After passing Height House and then Height Laithe we made our way to an old lime kiln where we stopped for a picnic. While we there Rhiannon and I went to explore the nearby Higher Heights Hole. A large grassy depression in the ground we found three separate cave entrances in the bottom of the hole. I also came across some Bitter Vetch, the first time I can remember coming across this particular flower.
Rather than returning to the bridleway proper we took a track above the kiln which soon petered out as we crossed a limestone pasture to reach Malham Moor Lane. Turning right we soon reached the point where the bridleway crosses the road. Turning left on this we reached a brow where there was grand view up dale towards the heights of Great Whernside and Buckden Pike.
After dropping down from the brow we reached a gate in the wall. Passing through this we arrived at the signpost I’d come across back in February. Turning right we followed a thin path over the brow of another hill, descended past some limestone pavement and reached the entrance to the quarry.
At this point there were two signposted options, one to walk around the top edge of the quarry or a path signposted for the quarry floor. Taking the latter option we walked down a broad track passing below the steep quarried walls to find ourselves on the huge flat floor of the quarry.
Threshfield Quarry was active from 1902 until it finally closed down in 2001. After the limestone pastures above it was like entering another world entirely. While from a distance quarries can be ugly scars on the landscape Threshfield Quarry is well hidden and I found the walk through it a fascinating experience, especially impressive was the gorge like section towards the end of the upper quarry. At the end of this the track descended past what I assumed were some earlier quarries which are again largely hidden from external view.

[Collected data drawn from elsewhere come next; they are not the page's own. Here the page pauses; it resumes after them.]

-- ==== Sys2Proof/Machine/RegRead.lean ====
section
/-! DEFINITION. A 32-bit read of BAR0: the value, and what the read itself changes (chapter "Register Map and Access Rules",
R478, R481-R486; R400, R417, R447). -/

namespace Sys2Proof.Machine

/-! ### Registers that show something at the instant of the read -/

/-- NVM_SECT_STAT of the selected sector: the mean of its last pulses in quarters, its corrected reads, and how it stands. -/
def State.sectStat (s : State) : Nat :=
  let area := s.cur Fld.NVM_SECT_SEL_AREA
  let sector := s.cur Fld.NVM_SECT_SEL_SECTOR
  let p := s.physOf area sector
  let x := s.wearOf p
  let mean := if x.pulses.isEmpty then 0 else 4 * x.pulses.sum / x.pulses.length
  let moved := (SMap.look s.nvm.moved (2048 * area + sector)).isSome
  min 63 mean + 2 ^ 8 * satNat 8 x.corr + 2 ^ 16 * b2n moved + 2 ^ 17 * b2n (decide (ratedCycles area < x.erases)) +
    2 ^ 20 * (p % 2048)

/-- The seconds left in TRIAL. -/
def State.trialLeft (s : State) : Nat :=
  if s.get Fld.NVM_UPD_STATUS_STATE = 7 then
    (s.nvm.trialFrom + 1000000000 * s.cur Fld.NVM_UPD_TMO_CONFIRM_S - s.time.now + 999999999) / 1000000000
  else 0

/-- The freshness entry selected, as it stood at the end of the last authentication slot (R286). -/
def State.fvSeen (s : State) : Nat := SMap.get 0 s.ciph.seen (65536 * s.get Fld.CIPH_FV_SEL_TABLE + s.get Fld.CIPH_FV_SEL_INDEX)

/-- The present value of a doubleword. -/
def State.present (s : State) (off : Nat) : Nat :=
  let half := fun (v : Nat) => if off % 8 = 4 then v / 2 ^ 32 % 2 ^ 32 else v % 2 ^ 32
  if off < 0x40000 then
    if off = Reg.GLB_UID ∨ off = Reg.GLB_UID + 4 then half Config.uid.toNat
    else if off = Reg.TIME_NOW ∨ off = Reg.TIME_NOW + 4 then half s.time.now
    else if off = Reg.TIME_STATUS ∨ off = Reg.TIME_FREQ then s.servoRun.w off
    else s.w off
  else if 0x141000 ≤ off ∧ off < 0x141C00 ∧ off % 64 = 40 ∧ s.reefState ((off - 0x141000) / 64) = 1 then
    satNat 32 (s.awakeNs ((off - 0x141000) / 64) s.time.now / 1000000)
  else if 0x170000 ≤ off ∧ off < 0x171000 ∧ off % 256 = Reg.SER_Cc_STATUS 0 % 256 then
    let c := (off - 0x170000) / 256
    setBits (s.w off) (Fld.SER_Cc_STATUS_DE c).hi (Fld.SER_Cc_STATUS_DE c).lo (b2n (s.serDe c))
  else if off = Reg.CIPH_FV_DATA ∨ off = Reg.CIPH_FV_DATA + 4 then half s.fvSeen
  else if off = Reg.NVM_SECT_ERASES then
    (s.wearOf (s.physOf (s.cur Fld.NVM_SECT_SEL_AREA) (s.cur Fld.NVM_SECT_SEL_SECTOR))).erases
  else if off = Reg.NVM_SECT_STAT then s.sectStat
  else if off = Reg.NVM_UPD_LEFT then s.trialLeft
  else if 0x200000 ≤ off ∧ off < 0x200400 ∧ off % 8 = 4 then s.pinStat ((off - 0x200000) / 8)
  else if 0x200440 ≤ off ∧ off < 0x200450 then s.pinIn ((off - 0x200440) / 4)
  else s.w off

/-! ### The read -/

/-- What a read answers in place of its register: in a pause and in recovery mode, all ones; 0 where no register lies. -/
def State.readInstead (s : State) (off : Nat) : Option Word :=
  let ones : Bool := match s.glb.phase with
    | .pause => !(off == Reg.GLB_ID || off == Reg.GLB_FW_VERSION || off == Reg.NVM_UPD_STATUS)
    | .recovery => !recoveryOpen off
    | _ => false
  if ones then some 0xFFFFFFFF#32
  else if 0x220000 ≤ off ∧ off < 0x230000 then some (s.windowWord off)
  else if (RegMap.find off).isNone then some 0#32
  else none

/-- A high-half latch is loaded. -/
def State.latchHigh (s : State) (path off : Nat) : State :=
  { s with glb := { s.glb with
      latch := SMap.put s.glb.latch path { off := off, val := BitVec.ofNat 32 (s.present (off + 4)) } } }

/-- One 32-bit read: the answer and its side effects; a read with no byte enabled answers 0 and has none. -/
def State.regRead (s : State) (path be off : Nat) : Word × State :=
  if be = 0 then (0#32, s)
  else match s.readInstead off with
    | some v => (v, s)
    | none =>
      match RegMap.find off with
      | none => (0#32, s)
      | some r =>
        let v := BitVec.ofNat 32 (s.present off) &&& r.half off r.rd
        if r.rc then (v, s.setReg off 0#32)
        else if r.wide then
          (if r.isHigh off then
             (match SMap.look s.glb.latch path with
              | some h =>
                if h.off = off - 4 then (h.val, { s with glb := { s.glb with latch := SMap.del s.glb.latch path } }) else (v, s)
              | none => (v, s))
           else (v, s.latchHigh path off))
        else (v, s)

/-- A read is answered. -/
def State.answerRead (s : State) (path be off : Nat) : State :=
  let (v, s) := s.regRead path be off
  s.emit (.readData v)

/-! ### Meanings -/

/-- REGISTER_READ_64: a read of any doubleword by any path; `both`: a PCIe read of both halves, answered as one snapshot;
`pads`: the levels that the outside gives the GPIO pads. -/
def execRegisterRead64 (path be off : Nat) (both : Bool) (pads : Nat) (t : Tai) (s : State) : Host.Outcome State Fault Refusal :=
  unlessHeld s <|
  let s := (s.at t).sampleNet pads
  runIf (Instr.registerRead64 path be off both pads t).wf "REGISTER_READ_64"
    (if both then (s.answerRead path be off).answerRead path be (off + 4) else s.answerRead path be off)

/-- BEAT_PEAK_READ. -/
def execBeatPeakRead (path be n : Nat) (t : Tai) (s : State) : Host.Outcome State Fault Refusal :=
  unlessHeld s <|
  runIf (Instr.beatPeakRead path be n t).wf "BEAT_PEAK_READ" ((s.at t).answerRead path be (Reg.BEAT_PEAKn n))

/-- TIME_PTP_DISCARD_READ. -/
def execTimePtpDiscardRead (path be : Nat) (t : Tai) (s : State) : Host.Outcome State Fault Refusal :=
  unlessHeld s <|
  runIf (Instr.timePtpDiscardRead path be t).wf "TIME_PTP_DISCARD_READ" ((s.at t).answerRead path be Reg.TIME_PTP_DISCARD)

/-- CANP_LAST_ERR_READ. -/
def execCanpLastErrRead (path be n : Nat) (t : Tai) (s : State) : Host.Outcome State Fault Refusal :=
  unlessHeld s <|
  runIf (Instr.canpLastErrRead path be n t).wf "CANP_LAST_ERR_READ" ((s.at t).answerRead path be (Reg.CANP_LAST_ERR n))

/-- JOURNAL_WINDOW_READ: `corrected`: an ECC correction; `bad`: an uncorrectable error. -/
def execJournalWindowRead (path off : Nat) (corrected bad : Bool) (t : Tai) (s : State) : Host.Outcome State Fault Refusal :=
  unlessHeld s <|
  let s := s.at t
  runIf (Instr.journalWindowRead path off corrected bad t).wf "JOURNAL_WINDOW_READ"
    (if s.glb.phase = .pause ∨ s.glb.phase = .recovery then s.answerRead path 15 off
     else s.windowRead off corrected bad)

end Sys2Proof.Machine
end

Eventually, after passing the middle and lower quarries, we gained the wide access road which within a few minutes brought us back to the car. All in all this was an excellent walk with a fine contrast in scenery between the first section of the walk and the quarry. I was also delighted with the variety of wildflowers we saw. In addition to the bitter vetch in Higher Heights Hole we also saw, amongst others, bluebells, primrose and yellow poppies in the woods, flowering wild strawberries above Rowley Beck and scattered dog violets on the hill above the quarry.
I’ll certainly be going back to visit the quarry again and it is worth noting that the path around the top of the quarry could easily be utilised to create a shorter circular walk.